Can we develop a more computationally efficient formulation? We can do so as follows: met \({\boldsymbol X}\) represent a set of \(M\) trajectories such that

\[{\boldsymbol X}(t; {\boldsymbol \eta}, \mathcal{M}) \equiv \large[ {\boldsymbol x}_1(t; {\boldsymbol \eta}, {\boldsymbol \mu}_1) \ ... \ {\boldsymbol x}_{M}(t; {\boldsymbol \eta}, {\boldsymbol \mu}_{M}) \large]\]

for a given choice of \({\boldsymbol \eta}\) and where \({\boldsymbol \mu}_1, ..., {\boldsymbol \mu}_{M}\) is the set of parameters defining the \(M\) forcing realizations driving the trajectories of interest. We can then express the dynamics of these \(M\) trajectories as:

Semi-discrete Rank-2 formulation

\[\large{\frac{d {\boldsymbol X}_{v}}{dt}(t; {\boldsymbol \eta}, \mathcal{M}) = \mathbf{A}_{v}({\boldsymbol \eta}) {\boldsymbol X}_{\sigma}(t; {\boldsymbol \eta}, \mathcal{M}) + {\boldsymbol F}_{v}(t; {\boldsymbol \eta}, \mathcal{M})}\]
\[\large{\frac{d {\boldsymbol X}_{\sigma}}{dt}(t; {\boldsymbol \eta}, \mathcal{M}) = \mathbf{A}_{\sigma}({\boldsymbol \eta}) {\boldsymbol X}_{v}(t; {\boldsymbol \eta}, \mathcal{M})}\]

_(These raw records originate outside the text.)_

/-- Why a terminal is owed a burst in subframe `target` (R160), if it is, and whether it carries a report. DEDUCED (log entry 191): a
MOVING terminal is granted nothing from its change of state on (R173). -/
def Dev.owedBurst (d : Dev) (c loc target : Nat) : Option (Owed × Bool) :=
  let t := d.term (128 * c + loc)
  let f := target / 4
  let here := target % 4 == loc % 4
  let late := (Tbl.get [] d.gnt.moved c).find? fun e => e.1 == loc
  match t.st with
  | .activating =>
    if (t.txns.any fun x => x.type == 0x05 && x.granted.isNone && x.sent.any fun m => decide (m + 2 ≤ target)) &&
      decide (t.actFrom ≤ f) then some (.activation, false) else none
  | .hold =>
    let h := t.keepFrom.getD f
    if (here && (f - h) % d.use F.TCH_LCCFG_HOLD_POLL c == 0) || late == some (loc, .keepalive) then
      some (.keepalive, true)
    else none
  | .doze =>
    if t.alarm.isSome then some (.alarm, true)
    else if decide (t.dozeFrom ≤ f) && t.awake f && (here || late == some (loc, .awake)) then some (.awake, true) else none
  | .active =>
    if t.alarm.isSome then some (.alarm, true)
    else if t.lastBurst + d.use F.GNT_CHCFG_POLL_SF c ≤ target then some (.poll, true)
    else if t.owesAnswer target then some (.answer, true)
    else none
  | _ => none

/-- Remember that an owed burst moves on to the next subframe (R160): an awake burst moves within its frame only. -/
def Dev.moveOn (d : Dev) (c loc target : Nat) (w : Owed) : Dev :=
  let keep := w == .keepalive || (w == .awake && target % 4 != 3)
  let l := (Tbl.get [] d.gnt.moved c).filter fun e => e.1 != loc
  { d with gnt := { d.gnt with moved := Tbl.set d.gnt.moved c (if keep then l ++ [(loc, w)] else l) } }

/-- The keepalives of a terminal in HOLD count from the first frame whose map of its subframe is built (R126). -/
def Dev.startPoll (d : Dev) (c loc target : Nat) : Dev :=
  let g := 128 * c + loc
  let t := d.term g
  if t.st = .hold ∧ t.keepFrom = none ∧ target % 4 = loc % 4 then
    { d with reg := { d.reg with terms := Tbl.set d.reg.terms g { t with keepFrom := some (target / 4) } } }
  else d

/-- Open the owed burst of `loc`, if it has one and it fits (R160, R161). Every answer owed goes with the terminal's first burst
(R140). -/
def Dev.openOwed (r : Dev × Build) (loc : Nat) : Dev × Build :=
  let x := r.2
  let d := r.1.startPoll x.c loc x.target
  match d.owedBurst x.c loc x.target with
  | none => (d, x)
  | some (w, rep) =>
    let g := 128 * x.c + loc
    let t := d.term g
    let ans := t.owesAnswer x.target
    let b : Draft :=
      { loc := loc, cold := w == .keepalive || d.coldBurst g, report := rep, power := w == .keepalive, why := w,
        owed := if rep then 30 else 32, answers := if ans then 9 else 0, round := 0, grants := [] }
    if x.free < b.cost ∨ d.use F.GNT_CHCFG_MAP_LIMIT x.c ≤ x.entries then (d.moveOn x.c loc x.target w, x)
    else
      let txns := t.txns.map fun y => if y.owed x.target then { y with granted := some x.target } else y
      let t : Term := { t with txns := txns, alarm := if w = .alarm then none else t.alarm }
      let d := { d with reg := { d.reg with terms := Tbl.set d.reg.terms g t } }
      let l := (Tbl.get [] d.gnt.moved x.c).filter fun e => e.1 != loc
      let d := { d with gnt := { d.gnt with moved := Tbl.set d.gnt.moved x.c l } }
      let d := if w = .poll then d.bump F.GNT_CNT_COUNT x.c 16 else d
      (d, { x.put b with free := x.free - b.cost, entries := x.entries + 1 })

/-! ### Finishing (R165, R166) -/

/-- Return `n` positions of a draft's last grants to where they came from (R165). -/
def Dev.takeBack (c : Nat) : Nat → Dev → Draft → Nat → Dev × Draft
  | 0, d, b, _ => (d, b)
  | fuel + 1, d, b, n =>
    if n = 0 then (d, b)
    else match b.grants.getLast? with
      | none => (d, b)
      | some (k, cl, m) =>
        let q := min n m
        let s := d.cont k
        let l := b.grants.dropLast
        let some_ := q != m || l.any fun g => g.1 == k
        let s := { s with inflight := s.inflight - q, granted := s.granted && some_ }
        let d : Dev := match cl with
          | .arrears => (d.setCont k s).addArrears c k q
          | .fixed => (d.setCont k s).addArrears c k q
          | _ =>
            let s := { s with demand := s.demand + q, max := s.max + (64 * q - s.bare), bare := s.bare - 64 * q }
            d.setCont k (match cl with
              | .assured => { s with assured := s.assured + 64 * q }
              | .na => { s with na := s.na + 64 * q }
              | _ => s)
        Dev.takeBack c fuel d { b with grants := if q = m then l else l ++ [(k, cl, m - q)] } (n - q)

where \({\boldsymbol X}_{v}\) is the rank-2 state tensor for the velocity degrees of freedom, \({\boldsymbol X}_{\sigma}\) is the rank-2 state tensor for the stresses degrees of freedom, \(\mathbf{A}_{v}({\boldsymbol \eta})\) is the discrete system matrix for the velocity, \(\mathbf{A}_{\sigma}({\boldsymbol \eta})\) is the one for the stresses, and \({\boldsymbol F}_{v}(t; {\boldsymbol \eta}, \mathcal{M})\) is the rank-2 forcing tensor. Obviously, the rank-1 formulation can be easily obtained by setting \(M = 1\).

The formulation above has the advantage that it allows us to simulate \(M\) trajectories simultaneously. This now requires a sparse-matrix matrix (spmm) kernel which has a slightly higher higher arithmetic intensity than just spmv, so it has an advantage from a computational standpoint.

Time integration

For time integration, we use a leapfrog integrator, where the velocity field is updated first, followed by the stress update. This is a commonly used scheme for classical mechanics because it is time-reversible and symplectic. The initial conditions consist of zero velocity and stresses.